Kirche St. Johannis Harvestehude, Hamburg – Warum?

Warum?

Predigt am 26. Februar
Pastorin

Dr. Claudia Tietz

Sonntag Invokavit, 26. Februar 2023

Predigt zu Hiob 2, 1–13

Predigttext: Hiob 2, 1–13

Es begab sich aber eines Tages, da die Gottessöhne kamen und vor den HERRN traten, dass auch der Satan mit ihnen kam und vor den HERRN trat. 2 Da sprach der HERR zu dem Satan: Wo kommst du her? Der Satan antwortete dem HERRN und sprach: Ich habe die Erde hin und her durchzogen. 3 Der HERR sprach zu dem Satan: Hast du acht auf meinen Knecht Hiob gehabt? Denn es ist seinesgleichen auf Erden nicht, fromm und rechtschaffen, gottesfürchtig und meidet das Böse und hält noch fest an seiner Frömmigkeit; du aber hast mich bewogen, ihn ohne Grund zu verderben. 4 Der Satan antwortete dem HERRN und sprach: Haut für Haut! Und alles, was ein Mann hat, lässt er für sein Leben. 5 Aber strecke deine Hand aus und taste sein Gebein und Fleisch an: Was gilt’s, er wird dir ins Angesicht fluchen! 6 Der HERR sprach zu dem Satan: Siehe da, er sei in deiner Hand, doch schone sein Leben! 7 Da ging der Satan hinaus vom Angesicht des HERRN und schlug Hiob mit bösen Geschwüren von der Fußsohle an bis auf seinen Scheitel. 8 Und er nahm eine Scherbe und schabte sich und saß in der Asche. 9 Und seine Frau sprach zu ihm: Hältst du noch fest an deiner Frömmigkeit?
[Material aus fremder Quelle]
-- ==== Sys2Proof/Laws/Trace.lean ====
section
/-! SUPPORT. Laws/Trace: what the readings of the trace in Safety give when calls are added, one lemma each; and the
fields of a state whose errors are renamed. -/

namespace Sys2Proof.Machine

variable (x y : List Call)

theorem lastGconf_append (p : Params) : lastGconf p (x ++ y) = y.foldl (gconfStep p) (lastGconf p x) := by
  simp [lastGconf]

theorem lastRowWriteOk_append : lastRowWriteOk (x ++ y) = y.foldl rowWriteStep (lastRowWriteOk x) := by
  simp [lastRowWriteOk]

theorem rowWrites_append : rowWrites (x ++ y) = rowWrites x ++ rowWrites y := by simp [rowWrites]

/-- Calls that complete no sample leave the samples as they are. -/
theorem samples_append_of_none (h : ∀ acc, (y.foldl sampleStep acc).2 = acc.2) : samples (x ++ y) = samples x := by
  rw [samples, List.foldl_append, h]; rfl

/-- The calls of a successful SCAN add its sample (R103, R117). -/
theorem samples_append_scan (a b : RegAddr) (c v : Byte) :
    samples (x ++ [.read .key a (some (.byte c)), .write .key b v (some .ok)]) = samples x ++ [pressedMask c] := by
  simp [samples, sampleStep]

theorem every_append {α : Type} (m r : Nat) (xs : List α) (a : α) :
    every m r (xs ++ [a]) = every m r xs ++ if xs.length % m = r then [a] else [] := by
  unfold every
  rw [List.zipIdx_append, List.filter_append, List.map_append]
  congr 1
  simp
  split <;> simp [*]

/-- A bit of a row's byte of the vote is set exactly when it is set in that byte of some slot (R107). -/
theorem rowByte_voter_getLsbD {n : Nat} (hist : Vector Snapshot n) (r : Row) (m : Nat) (hm : m < 8) :
    (rowByte (voter hist) r).getLsbD m = true ↔ ∃ j, (rowByte (hist.get j) r).getLsbD m = true := by
  simp only [rowByte_getLsbD, hm, decide_true, Bool.true_and, voter_getLsbD]

/-- Filing a sample leaves the vote of the other rows as it was (R106, R107). -/
theorem rowByte_voter_fileSample {n : Nat} (sc : Scanner n) (c : Byte) (r : Row) (hr : r ≠ sc.row) :
    rowByte (voter (sc.fileSample c).hist) r = rowByte (voter sc.hist) r := by
  have same : ∀ j, rowByte ((sc.fileSample c).hist.get j) r = rowByte (sc.hist.get j) r := fun j => by
    rw [Scanner.fileSample_rowByte, if_neg fun h => hr h.2]
  refine BitVec.eq_of_getLsbD_eq fun m hm => ?_
  rw [Bool.eq_iff_iff, rowByte_voter_getLsbD _ _ _ hm, rowByte_voter_getLsbD _ _ _ hm]
  simp only [same]

/-! ### Renaming errors (D18) -/

section
variable (f : TErr → TErr) (s : State) (t : Transport) (d : Device)

@[simp] theorem State.mapErr_scanner : (s.mapErr f).scanner = s.scanner := rfl
@[simp] theorem State.mapErr_accessor : (s.mapErr f).accessor = s.accessor := rfl
@[simp] theorem State.mapErr_phase : (s.mapErr f).phase = s.phase := rfl
@[simp] theorem State.mapErr_trace : (s.mapErr f).trace = s.trace.map (Call.mapErr f) := rfl
@[simp] theorem State.mapErr_responses : (s.mapErr f).responses = s.responses.map (Response.mapErr f) := rfl
@[simp] theorem State.mapErr_host : (s.mapErr f).host = s.host := rfl
@[simp] theorem State.mapErr_params : (s.mapErr f).params = s.params := rfl
@[simp] theorem State.mapErr_shadowDraws : (s.mapErr f).shadowDraws = s.shadowDraws := rfl
@[simp] theorem State.mapErr_bus : (s.mapErr f).bus d = (s.bus d).mapErr f := by cases d <;> rfl
@[simp] theorem Transport.mapErr_drawn : (t.mapErr f).drawn = t.drawn := rfl
@[simp] theorem Response.mapErr_ok (vs : List Byte) : (Response.ok vs).mapErr f = .ok vs := rfl
@[simp] theorem Response.mapErr_rangeError : Response.rangeError.mapErr f = .rangeError := rfl
@[simp] theorem Response.mapErr_transportError (e : TErr) :
    (Response.transportError e).mapErr f = .transportError (f e) := rfl

/-- A listed answer to a read is renamed; an unlisted one is drawn. -/
theorem Transport.nextRead_mapErr (h : t.afterRead.drawn = t.drawn) :
    (t.mapErr f).nextRead d = (t.nextRead d).map (renameRead f) ∧ (t.mapErr f).afterRead = t.afterRead.mapErr f := by
  rcases t with ⟨_ | ⟨a, rest⟩, writes, drawn⟩
  · simp [Transport.afterRead] at h
  · exact ⟨rfl, rfl⟩

/-- A listed answer to a write is renamed; an unlisted one is drawn. -/
theorem Transport.nextWrite_mapErr (h : t.afterWrite.drawn = t.drawn) :
    (t.mapErr f).nextWrite d = (t.nextWrite d).map (renameWrite f) ∧ (t.mapErr f).afterWrite = t.afterWrite.mapErr f := by
  rcases t with ⟨reads, _ | ⟨a, rest⟩, drawn⟩
  · simp [Transport.afterWrite] at h
  · exact ⟨rfl, rfl⟩

end

end Sys2Proof.Machine
end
Fluche Gott und stirb! 10 Er aber sprach zu ihr: Du redest, wie die törichten Frauen reden. Haben wir Gutes empfangen von Gott und sollten das Böse nicht auch annehmen? In diesem allen versündigte sich Hiob nicht mit seinen Lippen.

11 Als aber die drei Freunde Hiobs all das Unglück hörten, das über ihn gekommen war, kamen sie, ein jeder aus seinem Ort: Elifas von Teman, Bildad von Schuach und Zofar von Naama. Denn sie wurden eins, dass sie kämen, ihn zu beklagen und zu trösten. 12 Und als sie ihre Augen aufhoben von ferne, erkannten sie ihn nicht und erhoben ihre Stimme und weinten, und ein jeder zerriss sein Kleid, und sie warfen Staub gen Himmel auf ihr Haupt 13 und saßen mit ihm auf der Erde sieben Tage und sieben Nächte und redeten nichts mit ihm; denn sie sahen, dass der Schmerz sehr groß war.

 

Predigt

Gnade sei mit euch und Friede von Gott!

Warum?

Als ich dieses Fragewort gegoogelt habe, erschienen auf meinem Bildschirm ganz oben drei Warum-Fragen in dieser Reihenfolge: 1. Warum hast du nicht Nein gesagt? 2. Warum ist der Himmel blau? Und 3. Warum ist die Banane krumm?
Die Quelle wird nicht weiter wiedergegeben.